Adeptos de Promethea ou de Hellboy encontrarão aqui seguramente um fio que se mantém no rumo comum dessas outras obras: misticismo, folclore, lendas, magia, entrega às forças ocultas, nocturnas, oníricas, telúricas, ctónicas, lunares, estelares, sobrenaturais que navegam ainda nos interstícios do saber humano. Como usar a banda desenhada numa função mágica, ou como usar elementos encantatórios para conjurar um acto poético. (Mais)

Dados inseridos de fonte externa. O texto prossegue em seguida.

-- ==== Sys2Proof/Laws/Commands.lean ====
section
/-! SUPPORT. What building a response does (spec/43_control_commands.md R182 to R187). -/

namespace Sys2Proof.Machine

/-- `BUF` after the header fields of a response of final write index `w` are rewritten (R182). -/
def headerWritten (w : Nat) (s : State) : Memory :=
  ((((s.buf.write 8 (responseInstanceId (s.buf.read 8))).write 6 (responseFlags (s.buf.read 6))).write 4
    (s.buf.read 5)).write 5 (s.buf.read 4)).write 2 (bodyLengthByte w s)

theorem finishHeader_ok {s : State} {w : Nat} (hw : s.buf.wf = true) (hb : 9 ≤ s.cfg.bufCap) :
    finishHeader w s = .ok { s with buf := headerWritten w s, freeCount := drawnAfter w s } := by
  have h8 := Memory.wf_write hw 8 (responseInstanceId (s.buf.read 8))
  have h6 := Memory.wf_write h8 6 (responseFlags (s.buf.read 6))
  unfold finishHeader
  rw [readBuf_ok (by omega), except_bind_ok, writeBuf_ok (by omega), except_bind_ok, readBuf_ok (by simpa using by omega),
    except_bind_ok]
  simp only [Memory.read_write hw, show (6 : Nat) ≠ 8 by decide, if_false]
  rw [writeBuf_ok (by simpa using by omega), except_bind_ok, readBuf_ok (by simpa using by omega), except_bind_ok,
    readBuf_ok (by simpa using by omega), except_bind_ok]
  simp only [Memory.read_write hw, Memory.read_write h8, show (4 : Nat) ≠ 6 by decide, show (4 : Nat) ≠ 8 by decide,
    show (5 : Nat) ≠ 6 by decide, show (5 : Nat) ≠ 8 by decide, if_false]
  rw [writeBuf_ok (by simpa using by omega), except_bind_ok, writeBuf_ok (by simpa using by omega), except_bind_ok,
    writeBuf_ok (by simpa using by omega), except_bind_ok]
  rfl

theorem headerWritten_wf {s : State} {w : Nat} (hw : s.buf.wf = true) : (headerWritten w s).wf = true :=
  Memory.wf_write (Memory.wf_write (Memory.wf_write (Memory.wf_write (Memory.wf_write hw _ _) _ _) _ _) _ _) _ _

theorem headerWritten_within {s : State} {w size : Nat} (hw : s.buf.within size = true) (hb : 9 ≤ size) :
    (headerWritten w s).within size = true :=
  Memory.within_write (Memory.within_write (Memory.within_write (Memory.within_write (Memory.within_write hw
    (by omega) _) (by omega) _) (by omega) _) (by omega) _) (by omega) _

/-- The header of a response, byte by byte (R182). -/
theorem headerWritten_read {s : State} {w : Nat} (hw : s.buf.wf = true) (a : Nat) :
    (headerWritten w s).read a =
      if a = 2 then bodyLengthByte w s
      else if a = 5 then s.buf.read 4
      else if a = 4 then s.buf.read 5
      else if a = 6 then responseFlags (s.buf.read 6)
      else if a = 8 then responseInstanceId (s.buf.read 8)
      else s.buf.read a := by
  have h8 := Memory.wf_write hw 8 (responseInstanceId (s.buf.read 8))
  have h6 := Memory.wf_write h8 6 (responseFlags (s.buf.read 6))
  have h4 := Memory.wf_write h6 4 (s.buf.read 5)
  have h5 := Memory.wf_write h4 5 (s.buf.read 4)
  simp only [headerWritten, Memory.read_write h5, Memory.read_write h4, Memory.read_write h6, Memory.read_write h8,
    Memory.read_write hw]

/-- `BUF` after the trailer of a response of final write index `w` is written (R182). -/
def trailerWritten (w : Nat) (c : Half) (m : Memory) : Memory :=
  ((m.write w (hiByte c)).write (w + 1) (loByte c)).write (w + 2) 0x7E

theorem finishTrailer_ok {s : State} {w : Nat} (h1 : 1 ≤ w) (hb : w + 3 ≤ s.cfg.bufCap) :
    finishTrailer w s = .ok { s with
      buf := trailerWritten w (ck s.cfg s.cfg.ckSeed (bytesAt s.buf 1 (w - 1))) s.buf } := by
  unfold finishTrailer
  rw [bufChecksum_ok (by omega), except_bind_ok, writeBuf_ok (by omega), except_bind_ok,
    writeBuf_ok (by simpa using by omega), except_bind_ok, writeBuf_ok (by simpa using by omega)]
  rfl

theorem trailerWritten_wf {m : Memory} {w : Nat} {c : Half} (hw : m.wf = true) : (trailerWritten w c m).wf = true :=
  Memory.wf_write (Memory.wf_write (Memory.wf_write hw _ _) _ _) _ _

theorem trailerWritten_within {m : Memory} {w size : Nat} {c : Half} (hw : m.within size = true)
    (hb : w + 3 ≤ size) : (trailerWritten w c m).within size = true :=
  Memory.within_write (Memory.within_write (Memory.within_write hw (by omega) _) (by omega) _) (by omega) _

theorem trailerWritten_read {m : Memory} {w : Nat} {c : Half} (hw : m.wf = true) (a : Nat) :
    (trailerWritten w c m).read a =
      if a = w + 2 then 0x7E else if a = w + 1 then loByte c else if a = w then hiByte c else m.read a := by
  simp only [trailerWritten, Memory.read_write (Memory.wf_write (Memory.wf_write hw w (hiByte c)) (w + 1) (loByte c)),
    Memory.read_write (Memory.wf_write hw w (hiByte c)), Memory.read_write hw]

/-- The two checksum bytes hold the checksum (spec/40_checksum.md R123). -/
theorem half_hi_lo (c : Half) : half (hiByte c) (loByte c) = c := by
  apply BitVec.eq_of_getLsbD_eq
  intro i hi
  simp only [half, hiByte, loByte, BitVec.getLsbD_append, BitVec.getLsbD_extractLsb']
  by_cases h : i < 8 <;> simp [h, show i - 8 < 8 by omega]
  congr 1; omega

/-- `BUF` after a handler wrote `payload` and finished the response. -/
def responseWritten (payload : List Byte) (s : State) : Memory :=
  let w := 10 + payload.length
  let m := headerWritten w { s with buf := s.buf.writeAll 10 payload }
  trailerWritten w (ck s.cfg s.cfg.ckSeed (bytesAt m 1 (w - 1))) m

/-- Everything a handler does once its payload is fixed, when the response fits in `BUF`. -/
theorem respond_ok {s : State} {payload : List Byte} (hw : s.buf.wf = true)
    (hb : payload.length + 13 ≤ s.cfg.bufCap) :
    respond payload s = .ok { s with
      buf := responseWritten payload s, freeCount := drawnAfter (10 + payload.length) s
      fs := .sendingResponse } := by
  unfold respond finish
  rw [writeBufRange_ok (by omega), except_bind_ok,
    finishHeader_ok (s := { s with buf := s.buf.writeAll 10 payload }) (Memory.wf_writeAll hw 10 payload)
      (by simpa using by omega), except_bind_ok]
  rw [finishTrailer_ok (by omega) (by simpa using by omega), except_bind_ok]
  rfl

theorem responseWritten_wf {s : State} {payload : List Byte} (hw : s.buf.wf = true) :
    (responseWritten payload s).wf = true :=
  trailerWritten_wf (headerWritten_wf (s := { s with buf := s.buf.writeAll 10 payload }) (Memory.wf_writeAll hw 10 payload))

theorem responseWritten_within {s : State} {payload : List Byte} {size : Nat} (hw : s.buf.within size = true)
    (hb : payload.length + 13 ≤ size) : (responseWritten payload s).within size = true :=
  trailerWritten_within (headerWritten_within (s := { s with buf := s.buf.writeAll 10 payload })
    (Memory.within_writeAll hw (by omega)) (by omega)) (by omega)

/-- The response, byte by byte. -/
theorem responseWritten_read {s : State} {payload : List Byte} (hw : s.buf.wf = true) (a : Nat) :
    ∃ c, c = ck s.cfg s.cfg.ckSeed (bytesAt (headerWritten (10 + payload.length)
        { s with buf := s.buf.writeAll 10 payload }) 1 (9 + payload.length)) ∧
      (responseWritten payload s).read a =
        if a = 12 + payload.length then 0x7E
        else if a = 11 + payload.length then loByte c
        else if a = 10 + payload.length then hiByte c
        else (headerWritten (10 + payload.length) { s with buf := s.buf.writeAll 10 payload }).read a := by
  refine ⟨_, rfl, ?_⟩
  have hm := headerWritten_wf (w := 10 + payload.length) (s := { s with buf := s.buf.writeAll 10 payload })
    (Memory.wf_writeAll hw 10 payload)
  simp only [responseWritten, trailerWritten_read hm, show 10 + payload.length - 1 = 9 + payload.length by omega,
    show 10 + payload.length + 2 = 12 + payload.length by omega,
    show 10 + payload.length + 1 = 11 + payload.length by omega]

theorem responseWritten_read_header {s : State} {payload : List Byte} (hw : s.buf.wf = true) {a : Nat}
    (ha : a < 10) : (responseWritten payload s).read a =
      if a = 2 then bodyLengthByte (10 + payload.length) s
      else if a = 5 then s.buf.read 4
      else if a = 4 then s.buf.read 5
      else if a = 6 then responseFlags (s.buf.read 6)
      else if a = 8 then responseInstanceId (s.buf.read 8)
      else s.buf.read a := by
  obtain ⟨c, -, h⟩ := responseWritten_read (payload := payload) hw a
  have hr : ∀ b, b < 10 → (s.buf.writeAll 10 payload).read b = s.buf.read b := fun b hb => by
    rw [Memory.read_writeAll hw, if_neg (by omega)]
  rw [h, if_neg (by omega), if_neg (by omega), if_neg (by omega), headerWritten_read (Memory.wf_writeAll hw 10 payload)]
  simp only [hr 4 (by omega), hr 5 (by omega), hr 6 (by omega), hr 8 (by omega), hr a ha]
  rfl

/-- The response, stated as the contract of R182. -/
theorem responseWritten_isResponse {s : State} {payload : List Byte} (hw : s.buf.wf = true) {t : State}
    (ht : t.buf = responseWritten payload s) (hc : t.cfg = s.cfg) : IsResponse payload s t := by
  have hhead : ∀ a, a < 10 → _ := fun a ha => responseWritten_read_header (payload := payload) hw ha
  have hread := fun a => responseWritten_read (payload := payload) hw a
  have hfar : ∀ a, 10 ≤ a → a < 10 + payload.length →
      (responseWritten payload s).read a = payload.getD (a - 10) 0 := fun a h1 h2 => by
    obtain ⟨c, -, h⟩ := hread a
    rw [h, if_neg (by omega), if_neg (by omega), if_neg (by omega),
      headerWritten_read (Memory.wf_writeAll hw 10 payload)]
    rw [if_neg (by omega), if_neg (by omega), if_neg (by omega), if_neg (by omega), if_neg (by omega),
      Memory.read_writeAll hw, if_pos ⟨h1, h2⟩]
  refine ⟨?_, ?_, ?_, ?_, ?_, ?_, ?_, ?_, ?_, ?_⟩
  · rw [ht]
    refine List.ext_getElem (by simp) fun k h1 h2 => ?_
    simp only [bytesAt, List.getElem_map, List.getElem_range', Nat.one_mul]
    rw [hfar _ (by omega) (by omega), show 10 + k - 10 = k by omega, List.getD_eq_getElem _ _ h2]
  · rw [ht, hhead 8 (by omega)]; rfl
  · rw [ht, hhead 6 (by omega)]; rfl
  · rw [ht, hhead 4 (by omega)]; rfl
  · rw [ht, hhead 5 (by omega)]; rfl
  · intro hle
    rw [ht, hhead 2 (by omega)]
    simp only [if_true, bodyLengthByte]
    rw [if_pos (by omega), BitVec.toNat_ofNat]; omega
  · rw [ht, hc]
    obtain ⟨c, hcdef, h10⟩ := hread (10 + payload.length)
    obtain ⟨c', hc'def, h11⟩ := hread (11 + payload.length)
    obtain rfl : c' = c := hc'def.trans hcdef.symm
    rw [h10, h11, if_neg (by omega), if_neg (by omega), if_pos rfl, if_neg (by omega), if_pos rfl, half_hi_lo, hcdef]
    congr 1
    refine bytesAt_congr fun a h1 h2 => ?_
    obtain ⟨_, -, h⟩ := hread a
    rw [h, if_neg (by omega), if_neg (by omega), if_neg (by omega)]
  · rw [ht]
    obtain ⟨c, -, h⟩ := hread (12 + payload.length)
    rw [h, if_pos rfl]
  · rw [ht, hhead 0 (by omega), hhead 1 (by omega), hhead 3 (by omega), hhead 7 (by omega), hhead 9 (by omega)]
    exact ⟨rfl, rfl, rfl, rfl, rfl⟩
  · intro a ha
    rw [ht]
    obtain ⟨c, -, h⟩ := hread a
    rw [h, if_neg (by omega), if_neg (by omega), if_neg (by omega),
      headerWritten_read (Memory.wf_writeAll hw 10 payload), if_neg (by omega), if_neg (by omega), if_neg (by omega),
      if_neg (by omega), if_neg (by omega), Memory.read_writeAll hw, if_neg (by omega)]

/-! ### Payload lengths (R189) -/

theorem assignPayload_length (op : BitVec 4) (req : Byte) (s : State) : (assignPayload op req s).length ≤ 4 := by
  unfold assignPayload; split <;> simp

theorem getVersionPayload_length (t : Byte) (s : State) : (getVersionPayload t s).length ≤ 6 := by
  unfold getVersionPayload; split <;> simp

@[simp] theorem getTypesPayload_length (s : State) :
    (getTypesPayload s).length = s.cfg.supportedTypes.length + 2 := by simp [getTypesPayload]

/-! ### The handlers -/

theorem assignEid_ok {s : State} {op : BitVec 4} {req : Byte} (ha : configAdmitted s.cfg = true)
    (hw : s.buf.wf = true) : assignEid op req s = .ok { assignDeferred op req s with
      buf := responseWritten (assignPayload op req s) s, fs := .sendingResponse } := by
  have hl := assignPayload_length op req s
  have hb := (admitted_bounds ha).1
  unfold assignEid
  rw [respond_ok (by simpa using hw) (by simpa using by omega)]
  unfold responseWritten headerWritten bodyLengthByte drawnAfter
  simp only [show 10 + (assignPayload op req s).length - 3 ≤ 255 by omega, if_true, assignDeferred_buf, assignDeferred_cfg,
    assignDeferred_freeCount]

theorem getEid_ok {s : State} (ha : configAdmitted s.cfg = true) (hw : s.buf.wf = true) :
    getEid s = .ok { s with buf := responseWritten (getEidPayload s) s, fs := .sendingResponse } := by
  have hb := (admitted_bounds ha).1
  unfold getEid
  rw [respond_ok hw (by simpa [getEidPayload] using by omega)]
  simp [drawnAfter, getEidPayload]

theorem getVersion_ok {s : State} {t : Byte} (ha : configAdmitted s.cfg = true) (hw : s.buf.wf = true) :
    getVersion t s = .ok { s with buf := responseWritten (getVersionPayload t s) s, fs := .sendingResponse } := by
  have hl := getVersionPayload_length t s
  have hb := (admitted_bounds ha).1
  unfold getVersion
  rw [respond_ok hw (by omega)]
  simp only [drawnAfter, show 10 + (getVersionPayload t s).length - 3 ≤ 255 by omega, if_true]

theorem getTypes_ok {s : State} (ha : configAdmitted s.cfg = true) (hw : s.buf.wf = true) :
    getTypes s = .ok { s with
      buf := responseWritten (getTypesPayload s) s, fs := .sendingResponse
      freeCount := drawnAfter (12 + s.cfg.supportedTypes.length) s } := by
  have hb := (admitted_bounds ha).2.1
  unfold getTypes
  rw [respond_ok hw (by rw [getTypesPayload_length]; omega)]
  rw [getTypesPayload_length, show 10 + (s.cfg.supportedTypes.length + 2) = 12 + s.cfg.supportedTypes.length by omega]

theorem unsupported_ok {s : State} (ha : configAdmitted s.cfg = true) (hw : s.buf.wf = true) :
    unsupported s = .ok { s with buf := responseWritten (unsupportedPayload s) s, fs := .sendingResponse } := by
  have hb := (admitted_bounds ha).1
  unfold unsupported
  rw [respond_ok hw (by simpa [unsupportedPayload] using by omega)]
  simp [drawnAfter, unsupportedPayload]

end Sys2Proof.Machine
end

Baba Yaga and The Wolf é, aparentemente, uma narrativa que ou bebe, ou adapta mesmo, de um conto tradicional (húngaro, por sinal?), com um número de personagens fechado e encadeados uns nos outros pela necessidade das acções e das relações estabelecidas entre eles. Apesar de ter uma resolução que não é totalmente clara em termos textuais, mas que possivelmente está presente na última imagem (um último gesto feito sobre as plantas que têm a solução sobre uma maldição que caiu sobre o protagonista, Ivan), o livro parece cumprir os requisitos do conto folclórico. Já Wax Cross é mais complexo, apresentando uma narrativa que tanto remete para essas mesmas fontes tradicionais como a vivências contemporâneas. Na verdade, poderíamos imaginar que os autores determinaram quais os narratemas (à la Propp) que iriam utilizar, e depois criaram um edifício que os mistura a todos, numa espécie de jogo combinatório. Tin Can Forest é o nome colectivo com que responde a dupla canadiana Marek Colek e Pat Shewchuk, mas a distribuição é muito curiosa: o primeiro assina “história e imagens” e o segundo “elementos decorativos, imagens de plantas e símbolos”. Logo à partida, por uma questão de hábito, pensar-se-ia que seria Colek o “autor” e Shewchuck um “colaborador”, na mesma ordem do que aqueles que fazem cenários, trabalho de legendagem, cor, separações, artes finais, design, e por aí fora. Independentemente do processo criativo ser ou não feito de uma forma íntima, taco a taco, paralela, aquela descrição técnica construiria de imediato uma certa hierarquia. Todavia, a forma como os autores assinam em conjunto o trabalho aponta desde logo a um seu entendimento da multimodalidade da banda desenhada como parte intrínseca da sua emergência textual. Quer dizer, não lemos apenas a “história” nem as “imagens”, tampouco “as imagens com o texto” mas sim todos os elementos complicados uns nos outros (apontando à tal “terceira opção” da imagemtexto de Mitchell). Não há apenas uma travessia por estas páginas que se consubstancia numa tradução cognitiva, intelectual, de “conteúdos verbalizáveis” – a sinopse diegética, a descrição do estilo – mas uma rede densa de sensações que emerge por apreciarmos todo o conjunto. E neste caso em particular, esses modos são de uma variedade assinalável.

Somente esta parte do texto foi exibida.